Work required: Only the lines below, from the one with "host interactions. -/" through the one with "OPB written. -/", are to be written out, exactly.

Records:
▼

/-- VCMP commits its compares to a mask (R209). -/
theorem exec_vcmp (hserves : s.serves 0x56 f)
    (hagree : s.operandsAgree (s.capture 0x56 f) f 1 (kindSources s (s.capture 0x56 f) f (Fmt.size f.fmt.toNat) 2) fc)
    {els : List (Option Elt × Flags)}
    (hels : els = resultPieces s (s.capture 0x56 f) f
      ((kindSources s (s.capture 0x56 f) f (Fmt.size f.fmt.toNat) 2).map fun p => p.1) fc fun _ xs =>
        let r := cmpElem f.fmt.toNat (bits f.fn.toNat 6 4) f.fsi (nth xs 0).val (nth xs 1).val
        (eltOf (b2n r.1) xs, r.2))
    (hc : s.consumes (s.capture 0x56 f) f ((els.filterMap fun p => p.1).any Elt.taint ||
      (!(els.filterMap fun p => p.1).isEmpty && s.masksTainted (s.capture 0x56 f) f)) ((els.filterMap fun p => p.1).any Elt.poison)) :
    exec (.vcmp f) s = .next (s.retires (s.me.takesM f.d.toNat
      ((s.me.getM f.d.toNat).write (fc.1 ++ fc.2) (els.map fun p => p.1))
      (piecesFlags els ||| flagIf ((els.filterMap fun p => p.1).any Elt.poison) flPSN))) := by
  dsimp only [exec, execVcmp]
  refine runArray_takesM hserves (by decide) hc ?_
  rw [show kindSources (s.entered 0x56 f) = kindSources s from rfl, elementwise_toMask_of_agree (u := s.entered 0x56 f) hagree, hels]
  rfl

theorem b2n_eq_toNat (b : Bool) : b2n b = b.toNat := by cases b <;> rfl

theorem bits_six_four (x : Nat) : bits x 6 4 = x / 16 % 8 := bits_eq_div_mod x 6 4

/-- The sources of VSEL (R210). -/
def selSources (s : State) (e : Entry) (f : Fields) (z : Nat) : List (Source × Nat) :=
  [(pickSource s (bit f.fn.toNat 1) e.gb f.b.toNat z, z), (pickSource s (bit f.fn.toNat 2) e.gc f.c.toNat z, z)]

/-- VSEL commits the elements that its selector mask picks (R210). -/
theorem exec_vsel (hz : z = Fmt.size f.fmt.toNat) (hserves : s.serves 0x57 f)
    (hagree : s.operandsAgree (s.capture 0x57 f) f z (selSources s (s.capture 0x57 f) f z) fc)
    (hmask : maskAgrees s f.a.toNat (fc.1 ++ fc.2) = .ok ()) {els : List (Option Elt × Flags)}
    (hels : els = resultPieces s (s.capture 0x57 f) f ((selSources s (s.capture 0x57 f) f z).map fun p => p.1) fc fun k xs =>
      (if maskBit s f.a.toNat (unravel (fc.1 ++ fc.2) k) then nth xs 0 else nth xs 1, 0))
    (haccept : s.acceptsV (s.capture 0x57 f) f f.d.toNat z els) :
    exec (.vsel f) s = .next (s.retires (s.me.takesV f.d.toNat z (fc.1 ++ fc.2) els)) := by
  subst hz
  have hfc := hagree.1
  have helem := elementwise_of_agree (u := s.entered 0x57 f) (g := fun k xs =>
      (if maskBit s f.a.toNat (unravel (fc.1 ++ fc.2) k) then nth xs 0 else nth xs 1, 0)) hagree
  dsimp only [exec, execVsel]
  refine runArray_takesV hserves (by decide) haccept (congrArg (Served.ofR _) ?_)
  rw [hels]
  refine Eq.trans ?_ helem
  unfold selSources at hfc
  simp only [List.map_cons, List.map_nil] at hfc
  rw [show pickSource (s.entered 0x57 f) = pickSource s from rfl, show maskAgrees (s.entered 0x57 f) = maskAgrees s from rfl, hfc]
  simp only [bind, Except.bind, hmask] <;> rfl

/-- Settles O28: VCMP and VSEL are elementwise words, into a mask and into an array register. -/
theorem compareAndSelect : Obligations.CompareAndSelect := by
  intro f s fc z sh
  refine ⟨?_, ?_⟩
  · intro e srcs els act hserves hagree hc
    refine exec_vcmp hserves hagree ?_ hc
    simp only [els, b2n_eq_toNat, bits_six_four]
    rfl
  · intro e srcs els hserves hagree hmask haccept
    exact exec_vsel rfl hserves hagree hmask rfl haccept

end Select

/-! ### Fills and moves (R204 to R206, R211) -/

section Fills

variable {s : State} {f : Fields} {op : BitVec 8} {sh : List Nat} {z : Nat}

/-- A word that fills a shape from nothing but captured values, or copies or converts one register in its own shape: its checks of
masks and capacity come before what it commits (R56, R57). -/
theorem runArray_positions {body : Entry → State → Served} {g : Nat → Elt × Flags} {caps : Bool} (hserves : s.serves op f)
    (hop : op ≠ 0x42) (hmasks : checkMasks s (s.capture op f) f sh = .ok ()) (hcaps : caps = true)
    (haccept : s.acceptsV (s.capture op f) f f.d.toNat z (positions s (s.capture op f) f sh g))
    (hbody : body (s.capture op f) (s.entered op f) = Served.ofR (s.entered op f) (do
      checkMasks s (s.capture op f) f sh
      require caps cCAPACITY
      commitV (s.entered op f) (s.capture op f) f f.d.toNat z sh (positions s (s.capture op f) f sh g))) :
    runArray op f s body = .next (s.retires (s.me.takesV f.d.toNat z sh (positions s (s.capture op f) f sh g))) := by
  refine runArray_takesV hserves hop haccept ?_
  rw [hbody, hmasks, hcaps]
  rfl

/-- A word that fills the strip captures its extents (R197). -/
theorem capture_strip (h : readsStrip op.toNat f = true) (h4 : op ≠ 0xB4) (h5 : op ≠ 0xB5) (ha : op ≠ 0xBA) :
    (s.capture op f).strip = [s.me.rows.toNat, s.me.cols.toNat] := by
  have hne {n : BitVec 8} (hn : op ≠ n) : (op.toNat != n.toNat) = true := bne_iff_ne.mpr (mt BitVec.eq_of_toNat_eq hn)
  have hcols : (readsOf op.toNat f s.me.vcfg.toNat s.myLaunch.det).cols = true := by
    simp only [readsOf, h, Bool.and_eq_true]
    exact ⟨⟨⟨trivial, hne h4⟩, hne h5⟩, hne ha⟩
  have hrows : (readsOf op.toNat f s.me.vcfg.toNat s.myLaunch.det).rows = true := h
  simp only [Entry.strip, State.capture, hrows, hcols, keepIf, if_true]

▲
▼

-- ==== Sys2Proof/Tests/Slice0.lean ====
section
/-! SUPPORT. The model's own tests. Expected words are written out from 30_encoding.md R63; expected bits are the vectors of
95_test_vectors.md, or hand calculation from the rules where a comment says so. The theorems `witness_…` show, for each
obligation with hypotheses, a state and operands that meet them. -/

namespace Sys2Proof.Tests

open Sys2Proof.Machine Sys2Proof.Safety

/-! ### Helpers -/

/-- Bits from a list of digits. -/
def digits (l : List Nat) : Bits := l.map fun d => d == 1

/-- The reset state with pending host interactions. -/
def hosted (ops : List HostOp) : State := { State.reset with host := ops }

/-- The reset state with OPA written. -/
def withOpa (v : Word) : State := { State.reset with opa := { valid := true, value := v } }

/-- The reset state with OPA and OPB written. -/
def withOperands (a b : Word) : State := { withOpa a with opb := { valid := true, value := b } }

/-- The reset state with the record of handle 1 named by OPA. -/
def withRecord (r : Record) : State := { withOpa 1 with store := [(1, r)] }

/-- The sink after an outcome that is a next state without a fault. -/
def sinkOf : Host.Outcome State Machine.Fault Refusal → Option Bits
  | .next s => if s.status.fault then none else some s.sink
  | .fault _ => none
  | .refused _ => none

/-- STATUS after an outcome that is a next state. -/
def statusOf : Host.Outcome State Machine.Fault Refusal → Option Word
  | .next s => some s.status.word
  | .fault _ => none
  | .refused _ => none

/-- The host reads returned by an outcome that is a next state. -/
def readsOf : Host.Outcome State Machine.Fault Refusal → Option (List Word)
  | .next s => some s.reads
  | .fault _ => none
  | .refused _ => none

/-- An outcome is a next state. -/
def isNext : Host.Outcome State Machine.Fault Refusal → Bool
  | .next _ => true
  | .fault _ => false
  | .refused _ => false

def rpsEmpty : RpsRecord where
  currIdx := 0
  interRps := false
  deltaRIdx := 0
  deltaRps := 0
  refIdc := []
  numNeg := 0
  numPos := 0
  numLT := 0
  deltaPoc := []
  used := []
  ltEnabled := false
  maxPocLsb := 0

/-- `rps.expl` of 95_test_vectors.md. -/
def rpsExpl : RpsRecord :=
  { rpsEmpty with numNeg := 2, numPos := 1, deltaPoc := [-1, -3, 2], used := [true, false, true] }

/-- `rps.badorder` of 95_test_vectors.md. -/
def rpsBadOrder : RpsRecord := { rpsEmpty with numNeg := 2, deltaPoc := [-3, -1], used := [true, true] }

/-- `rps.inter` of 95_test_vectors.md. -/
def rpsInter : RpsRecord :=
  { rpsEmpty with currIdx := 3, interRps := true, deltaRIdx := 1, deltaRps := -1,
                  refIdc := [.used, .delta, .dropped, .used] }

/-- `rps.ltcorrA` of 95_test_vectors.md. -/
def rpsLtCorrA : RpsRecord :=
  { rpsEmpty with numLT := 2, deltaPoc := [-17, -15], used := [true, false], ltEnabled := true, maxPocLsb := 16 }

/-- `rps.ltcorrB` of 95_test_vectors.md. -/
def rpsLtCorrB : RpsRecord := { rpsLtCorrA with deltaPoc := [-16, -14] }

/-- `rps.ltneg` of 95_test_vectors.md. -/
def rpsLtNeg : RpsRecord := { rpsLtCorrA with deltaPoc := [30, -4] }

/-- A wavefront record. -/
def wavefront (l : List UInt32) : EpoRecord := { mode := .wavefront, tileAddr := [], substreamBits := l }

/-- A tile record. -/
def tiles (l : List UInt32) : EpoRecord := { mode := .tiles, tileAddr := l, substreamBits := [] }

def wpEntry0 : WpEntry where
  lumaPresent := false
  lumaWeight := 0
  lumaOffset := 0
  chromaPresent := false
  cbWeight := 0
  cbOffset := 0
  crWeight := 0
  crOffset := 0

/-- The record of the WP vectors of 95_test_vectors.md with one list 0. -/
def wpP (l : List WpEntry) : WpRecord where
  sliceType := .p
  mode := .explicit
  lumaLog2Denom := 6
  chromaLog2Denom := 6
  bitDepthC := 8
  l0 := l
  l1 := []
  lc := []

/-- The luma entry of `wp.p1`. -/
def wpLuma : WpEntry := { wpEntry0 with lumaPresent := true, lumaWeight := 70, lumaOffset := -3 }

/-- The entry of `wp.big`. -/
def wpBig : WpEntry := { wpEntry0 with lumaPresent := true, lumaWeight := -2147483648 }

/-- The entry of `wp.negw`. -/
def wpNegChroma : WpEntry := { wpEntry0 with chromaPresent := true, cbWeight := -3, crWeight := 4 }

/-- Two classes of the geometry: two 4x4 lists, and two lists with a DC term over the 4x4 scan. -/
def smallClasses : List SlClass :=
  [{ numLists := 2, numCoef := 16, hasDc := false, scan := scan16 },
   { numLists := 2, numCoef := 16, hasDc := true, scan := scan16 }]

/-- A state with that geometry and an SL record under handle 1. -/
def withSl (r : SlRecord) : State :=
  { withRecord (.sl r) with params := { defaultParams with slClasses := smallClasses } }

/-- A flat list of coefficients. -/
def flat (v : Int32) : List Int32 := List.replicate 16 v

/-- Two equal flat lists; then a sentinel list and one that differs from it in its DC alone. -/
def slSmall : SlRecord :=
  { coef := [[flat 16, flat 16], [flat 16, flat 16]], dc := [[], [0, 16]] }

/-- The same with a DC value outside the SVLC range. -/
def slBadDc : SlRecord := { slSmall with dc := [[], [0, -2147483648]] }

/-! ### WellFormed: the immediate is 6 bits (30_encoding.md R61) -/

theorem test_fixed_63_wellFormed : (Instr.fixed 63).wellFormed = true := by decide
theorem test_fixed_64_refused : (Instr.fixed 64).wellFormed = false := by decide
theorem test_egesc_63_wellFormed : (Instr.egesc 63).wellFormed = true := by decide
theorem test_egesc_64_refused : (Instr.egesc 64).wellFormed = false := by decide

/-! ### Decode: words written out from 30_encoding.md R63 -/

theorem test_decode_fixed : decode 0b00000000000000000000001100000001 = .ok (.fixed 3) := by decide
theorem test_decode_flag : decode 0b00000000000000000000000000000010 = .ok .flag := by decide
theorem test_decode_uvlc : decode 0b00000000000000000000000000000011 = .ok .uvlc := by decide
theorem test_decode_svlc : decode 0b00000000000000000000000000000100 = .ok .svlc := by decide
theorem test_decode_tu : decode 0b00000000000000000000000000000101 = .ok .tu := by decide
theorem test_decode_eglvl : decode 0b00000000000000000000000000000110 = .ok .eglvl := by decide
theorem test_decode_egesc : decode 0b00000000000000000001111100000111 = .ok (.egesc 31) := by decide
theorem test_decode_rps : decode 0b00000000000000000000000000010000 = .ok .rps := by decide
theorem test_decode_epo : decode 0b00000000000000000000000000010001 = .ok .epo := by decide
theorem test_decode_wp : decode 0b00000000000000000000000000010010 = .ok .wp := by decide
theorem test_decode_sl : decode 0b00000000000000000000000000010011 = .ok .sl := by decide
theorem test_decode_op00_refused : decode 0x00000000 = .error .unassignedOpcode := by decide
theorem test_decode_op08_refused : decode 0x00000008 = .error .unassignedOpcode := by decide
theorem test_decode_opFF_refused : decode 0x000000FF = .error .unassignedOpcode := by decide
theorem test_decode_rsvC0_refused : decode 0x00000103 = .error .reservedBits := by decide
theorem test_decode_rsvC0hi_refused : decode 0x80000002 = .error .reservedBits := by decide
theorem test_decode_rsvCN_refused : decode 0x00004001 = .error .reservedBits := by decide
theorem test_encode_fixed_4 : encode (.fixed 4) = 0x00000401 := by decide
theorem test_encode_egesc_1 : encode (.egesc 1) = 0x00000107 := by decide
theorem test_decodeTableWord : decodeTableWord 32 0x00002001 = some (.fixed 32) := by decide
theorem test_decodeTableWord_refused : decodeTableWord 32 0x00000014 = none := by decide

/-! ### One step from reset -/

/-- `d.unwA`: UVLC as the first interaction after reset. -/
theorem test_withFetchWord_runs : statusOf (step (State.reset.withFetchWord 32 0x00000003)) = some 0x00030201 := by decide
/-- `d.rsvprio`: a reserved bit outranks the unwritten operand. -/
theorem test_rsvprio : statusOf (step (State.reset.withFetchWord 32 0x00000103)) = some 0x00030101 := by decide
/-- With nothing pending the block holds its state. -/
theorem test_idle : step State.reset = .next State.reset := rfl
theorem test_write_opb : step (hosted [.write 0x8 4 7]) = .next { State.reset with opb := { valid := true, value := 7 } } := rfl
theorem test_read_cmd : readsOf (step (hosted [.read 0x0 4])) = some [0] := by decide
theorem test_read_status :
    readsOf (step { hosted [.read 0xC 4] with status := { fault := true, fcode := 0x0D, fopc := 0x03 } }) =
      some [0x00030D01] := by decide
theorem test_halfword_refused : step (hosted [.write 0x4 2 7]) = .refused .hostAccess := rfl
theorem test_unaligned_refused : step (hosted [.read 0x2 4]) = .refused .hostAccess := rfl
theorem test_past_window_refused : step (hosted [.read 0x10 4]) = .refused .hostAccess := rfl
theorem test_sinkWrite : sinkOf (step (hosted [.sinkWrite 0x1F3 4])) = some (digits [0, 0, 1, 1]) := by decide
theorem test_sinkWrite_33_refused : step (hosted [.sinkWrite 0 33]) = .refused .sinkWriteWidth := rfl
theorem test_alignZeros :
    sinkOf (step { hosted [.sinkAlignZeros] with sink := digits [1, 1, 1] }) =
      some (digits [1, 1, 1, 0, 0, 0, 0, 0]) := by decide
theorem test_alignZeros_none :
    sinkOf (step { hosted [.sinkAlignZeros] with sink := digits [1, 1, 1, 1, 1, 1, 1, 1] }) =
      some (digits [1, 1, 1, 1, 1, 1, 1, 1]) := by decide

▲

Response box:
/-- The reset state with pending host interactions. -/
def hosted (ops : List HostOp) : State := { State.reset with host := ops }

/-- The reset state with OPA written. -/
def withOpa (v : Word) : State := { State.reset with opa := { valid := true, value := v } }

/-- The reset state with OPA and OPB written. -/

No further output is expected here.